Tapis is a color range from pale color to deep burgundy. The size is around 7-1/2x60 inches (19x153 cm). I'm sure you could add several more inches with blocking.


----------



## DHobbit (Jan 11, 2014)

ooooooooooooo :thumbup:


----------



## Roe (Feb 10, 2011)

Thanks for sharing and posting your pretty scarf


----------



## grandmatimestwo (Mar 30, 2011)

Lovely!


----------



## Linuxgirl (May 25, 2013)

Looks very nice and thank you for sharing the pattern.


----------



## lovescats (Feb 25, 2012)

Very pretty


----------



## willi66 (Aug 30, 2012)

Beautiful yarn and pattern


----------



## windowwonde28941 (Mar 9, 2011)

Very nice .
Can you repost @ how to Patterns Tutorials
Thank you


----------



## nikka (Nov 27, 2011)

Pretty color


----------



## brims (May 15, 2012)

on row 2 you have k2togTBL-what is TBL


----------



## mikebkk (Oct 6, 2012)

brims said:


> on row 2 you have k2togTBL-what is TBL


TBL means through the back loop, so when you knit these 2 stitches together, instead of going in from the front side to knit 2 together, you go in from the back of the needle (through the back loop of both at the same time) and then knit.

Make sense?


----------



## marylikestosew (Nov 19, 2011)

So pretty! This pattern is a keeper! Thanks much.


----------



## Shauna0320 (Mar 5, 2012)

Thank you for your pattern.


----------



## GrandmaNona (Aug 2, 2013)

Love your pattern and have bookmarked it for later. Your scarf is lovely though a bit dark for my tastes.


----------



## bwtyer (Oct 31, 2012)

Beautiful scarf- I bookmarked the pattern to try later- thank you so much for sharing.


----------



## Marvelouz (Oct 21, 2013)

Your scarf is beautiful! Thanks for sharing the pattern -- it is just what I needed for some yarn that I have. I think I'll try it right now!


----------



## moonriver (Feb 22, 2013)

Lovely scarf.....thanks for sharing the pattern


----------



## tweeter (Dec 22, 2012)

very pretty


----------



## Charlene12 (Apr 18, 2014)

thank you for sharing your pattern. Very pretty.


----------



## Marvelouz (Oct 21, 2013)

My mind has gone blank -- what does SK2P mean?


----------



## mikebkk (Oct 6, 2012)

Marvelouz said:


> My mind has gone blank -- what does SK2P mean?


Sorry about that - I should have included this.

SK2P: Slip 1 stitch onto the right needle, knit the next 2 stitches together, and then pass the slipped stitch over (2 stitch decrease)

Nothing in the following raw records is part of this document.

/-- A configuration is well-formed exactly if it has R10's seven properties and R9's CAP_DEPTH ≤ 65535, and under any
other no command and no step has a meaning (R10). That R9's bound counts, and that every step is refused, an idle one
and a plain access too, is the model's reading (assumption log 12). -/
def Obligations.IllFormedConfigurationIsRefused : Prop :=
  (∀ c : Config, c.wf = true ↔
    (c.aWindows.zeroLo ≤ c.aWindows.zeroHi ∧ c.aWindows.zeroHi < c.aWindows.oneTh ∧ c.aWindows.oneTh ≤ 65535
      ∧ c.aWindows.markCeil ≤ 65535)
    ∧ (c.bWindows.zeroLo ≤ c.bWindows.zeroHi ∧ c.bWindows.zeroHi < c.bWindows.oneTh ∧ c.bWindows.oneTh ≤ 65535
      ∧ c.bWindows.markCeil ≤ 65535)
    ∧ (c.cWindows.zeroLo ≤ c.cWindows.zeroHi ∧ c.cWindows.zeroHi ≤ 65535 ∧ c.cWindows.oneLo ≤ c.cWindows.oneHi
      ∧ c.cWindows.oneHi ≤ 4 * 65535)
    ∧ (2 ∣ c.aFirstSlot ∧ 2 ∣ c.bFirstSlot ∧ 2 ∣ c.cFirstSlot)
    ∧ (c.aFirstSlot + 74 ≤ c.aLen ∧ c.aLen ≤ c.capDepth)
    ∧ (c.bFirstSlot + 80 ≤ c.bLen ∧ c.bLen ≤ c.capDepth)
    ∧ (c.cFirstSlot + c.cStopSlots ≤ c.cLenMin ∧ c.cLenMin ≤ c.cLenMax ∧ c.cLenMax ≤ c.capDepth)
    ∧ ((c.aUsedOffset = 0 ∨ c.aUsedOffset = 1) ∧ (c.cAggOffset = 1 ∨ c.cAggOffset = 2))
    ∧ c.capDepth ≤ 65535)
  ∧ ∀ (s : State) (i : Instr), s.cfg.wf = false →
      exec i s = .refused .illFormedConfig ∧ execIllegal s = .refused .illFormedConfig
        ∧ step s = .refused .illFormedConfig

/-- No step changes the parameters (R9: "no command changes it"; R261: reset does not either). -/
def Obligations.NoStepChangesTheConfiguration : Prop :=
  ∀ s t : State, step s = .next t → t.cfg = s.cfg

/-! ## Command words -/

/-- R71: the five words, and that a word selects a command only if it equals one of them exactly. -/
def Obligations.OnlyTheFiveWordsSelectACommand : Prop :=
  (encode .nop = 0x00000000 ∧ encode .decodeA = 0x00000001 ∧ encode .decodeB = 0x00000002
    ∧ encode .decodeC = 0x00000003 ∧ encode .dupclr = 0x00000004)
  ∧ ∀ (w : Reg) (i : Instr), decode w = .ok i ↔ w = encode i

/-- The words of R71's table, and a few illegal ones of R72 and R215, through the decoder. -/
def Obligations.TabledWordsDecode : Prop :=
  decode 0x00000000 = .ok .nop ∧ decode 0x00000001 = .ok .decodeA ∧ decode 0x00000002 = .ok .decodeB
    ∧ decode 0x00000003 = .ok .decodeC ∧ decode 0x00000004 = .ok .dupclr
    ∧ decode 0x00000005 = .error .reservedOp ∧ decode 0x00000009 = .error .reservedBitsSet
    ∧ decode 0x80000001 = .error .reservedBitsSet

/-- A write to CMD of a command's word runs exactly that command, on the state with the write taken off the host's
list (R42, R58). -/
def Obligations.StepRunsTheDecodedCommand : Prop :=
  ∀ (s : State) (v : Reg) (rest : List HostEvent) (i : Instr),
    s.cfg.wf = true → s.pending = .write 32 0 v :: rest → decode v = .ok i → i.wf = true →
    step s = exec i { s with pending := rest, busData := none }

/-- R72, R215: any other word written to CMD is REJECTED with IllegalCommand and changes nothing but STATUS; which
words those are. -/
def Obligations.IllegalWordIsRejected : Prop :=
  (∀ v : Reg, (∀ i : Instr, v ≠ encode i) ↔ (5 ≤ (v.extractLsb' 0 3).toNat ∨ v.extractLsb' 3 29 ≠ 0))
  ∧ ∀ (s : State) (v : Reg) (rest : List HostEvent),
      s.cfg.wf = true → s.pending = .write 32 0 v :: rest → (∀ i : Instr, v ≠ encode i) →
      step s = .next { s with pending := rest, busData := none, status := 0x0000003F }

/-! ## NOP and DUPCLR -/

/-- R210: NOP leaves STATUS = 1 and changes nothing else. -/
def Obligations.NopOnlyCompletes : Prop :=
  ∀ s : State, s.cfg.wf = true → exec .nop s = .next { s with status := 0x00000001 }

See reply above for TBL if this is unclear.


----------



## Marvelouz (Oct 21, 2013)

mikebkk said:


> Sorry about that - I should have included this.
> 
> SK2P: Slip 1 stitch onto the right needle, knit the next 2 stitches together, and then pass the slipped stitch over (2 stitch decrease)
> 
> See reply above for TBL if this is unclear.

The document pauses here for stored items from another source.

theorem pipes_of {pipe : Capture → Stage Decoded}
    (h : ∀ x, x.cfg.wf = true → pipe x = .raise .lengthMismatch Work.clear
      ∨ ∃ a j, pipe x = a.andThen j ∧ Assembles x.mem x.capLen a ∧ Judges j) : Pipes pipe := by
  refine ⟨fun x d hwf hp => ?_, fun x e w hwf hp => ?_, fun x f hwf hp => ?_⟩ <;>
    rcases h x hwf with k | ⟨a, j, k, ha, hj⟩ <;> rw [k] at hp
  · simp at hp
  · obtain ⟨w, h1, h2⟩ := Stage.andThen_eq_pass.1 hp
    rw [hj.pass w d h2]; exact ha.pass w h1
  · simp at hp
    rw [← hp.2, ← hp.1]; exact ⟨workLegal_clear, by simp⟩
  · rcases Stage.andThen_eq_raise.1 hp with h1 | ⟨w', h1, h2⟩
    · exact ha.raise e w h1
    · obtain ⟨rfl, he⟩ := hj.raise w' e w h2
      exact ⟨ha.pass _ h1, he⟩
  · simp at hp
  · rcases Stage.andThen_eq_fault.1 hp with h1 | ⟨w', _, h2⟩
    · exact ha.fault f h1
    · exact absurd h2 (hj.fault w' f)

theorem pipes_pipelineA : Pipes pipelineA := pipes_of fun x hwf => by
  have hfit := Config.wf_aFits hwf
  have he := (Config.wf_even hwf).1
  have hf : firstUsedA x.cfg = x.cfg.aFirstSlot + 2 * x.cfg.aUsedOffset := rfl
  rw [pipelineA_eq]
  split
  · exact .inr ⟨_, _, rfl, assembles_fixed (by omega) (Config.wf_capDepth hwf) (by omega) (by omega) (by omega),
      judges_judgeA _⟩
  · exact .inl rfl

theorem pipes_pipelineB : Pipes pipelineB := pipes_of fun x hwf => by
  have hfit := Config.wf_bFits hwf
  have he := (Config.wf_even hwf).2.1
  rw [pipelineB_eq]
  split
  · exact .inr ⟨_, _, rfl, assembles_fixed (by omega) (Config.wf_capDepth hwf) (by omega) (by omega) (by omega),
      judges_judgeB _⟩
  · exact .inl rfl

theorem pipes_pipelineC : Pipes pipelineC := pipes_of fun x hwf => by
  rw [pipelineC_eq]
  split
  · rename_i h; exact .inr ⟨_, _, rfl, assembles_var hwf h.2.2, judges_judgeC _⟩
  · exact .inl rfl

/-- Each DECODE command is `decodeCommand` of its pipeline. -/
theorem exec_of_isDecode {i : Instr} (h : isDecode i = true) :
    ∃ pipe, (∀ s, exec i s = decodeCommand pipe s) ∧ Pipes pipe := by
  cases i
  · simp [isDecode] at h
  · exact ⟨pipelineA, fun _ => rfl, pipes_pipelineA⟩
  · exact ⟨pipelineB, fun _ => rfl, pipes_pipelineB⟩
  · exact ⟨pipelineC, fun _ => rfl, pipes_pipelineC⟩
  · simp [isDecode] at h

/-! ## The gate -/

theorem emits_iff (d : Dup) (h n : BitVec 32) (sig : Sig) :
    emits d h n sig = true ↔ d.valid = false ∨ h ≠ d.hash ∨ 500 < (age n d.time).toNat ∨ sig ≠ d.sig := by
  simp only [emits, Param.dupWindow, Bool.or_eq_true, Bool.not_eq_true', decide_eq_true_eq, or_assoc]

/-- The age of an acceptance, without a word subtraction (R196). -/
theorem age_toNat (n t : BitVec 32) : (age n t).toNat = (n.toNat + 2 ^ 32 - t.toNat) % 2 ^ 32 := by
  simp only [age, BitVec.toNat_sub]; congr 1; omega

Thanks! That makes more sense than what I was trying to do.


----------



## lildeb2 (Jul 14, 2013)

:thumbup: :thumbup:


----------



## Sander (Mar 18, 2014)

Thank you for sharing your pattern very nice.


----------



## knittingnanna19 (Nov 6, 2013)

Now this really is a good ' stash ' pattern. I have a few balls of yarn waiting for the right pattern to come along . 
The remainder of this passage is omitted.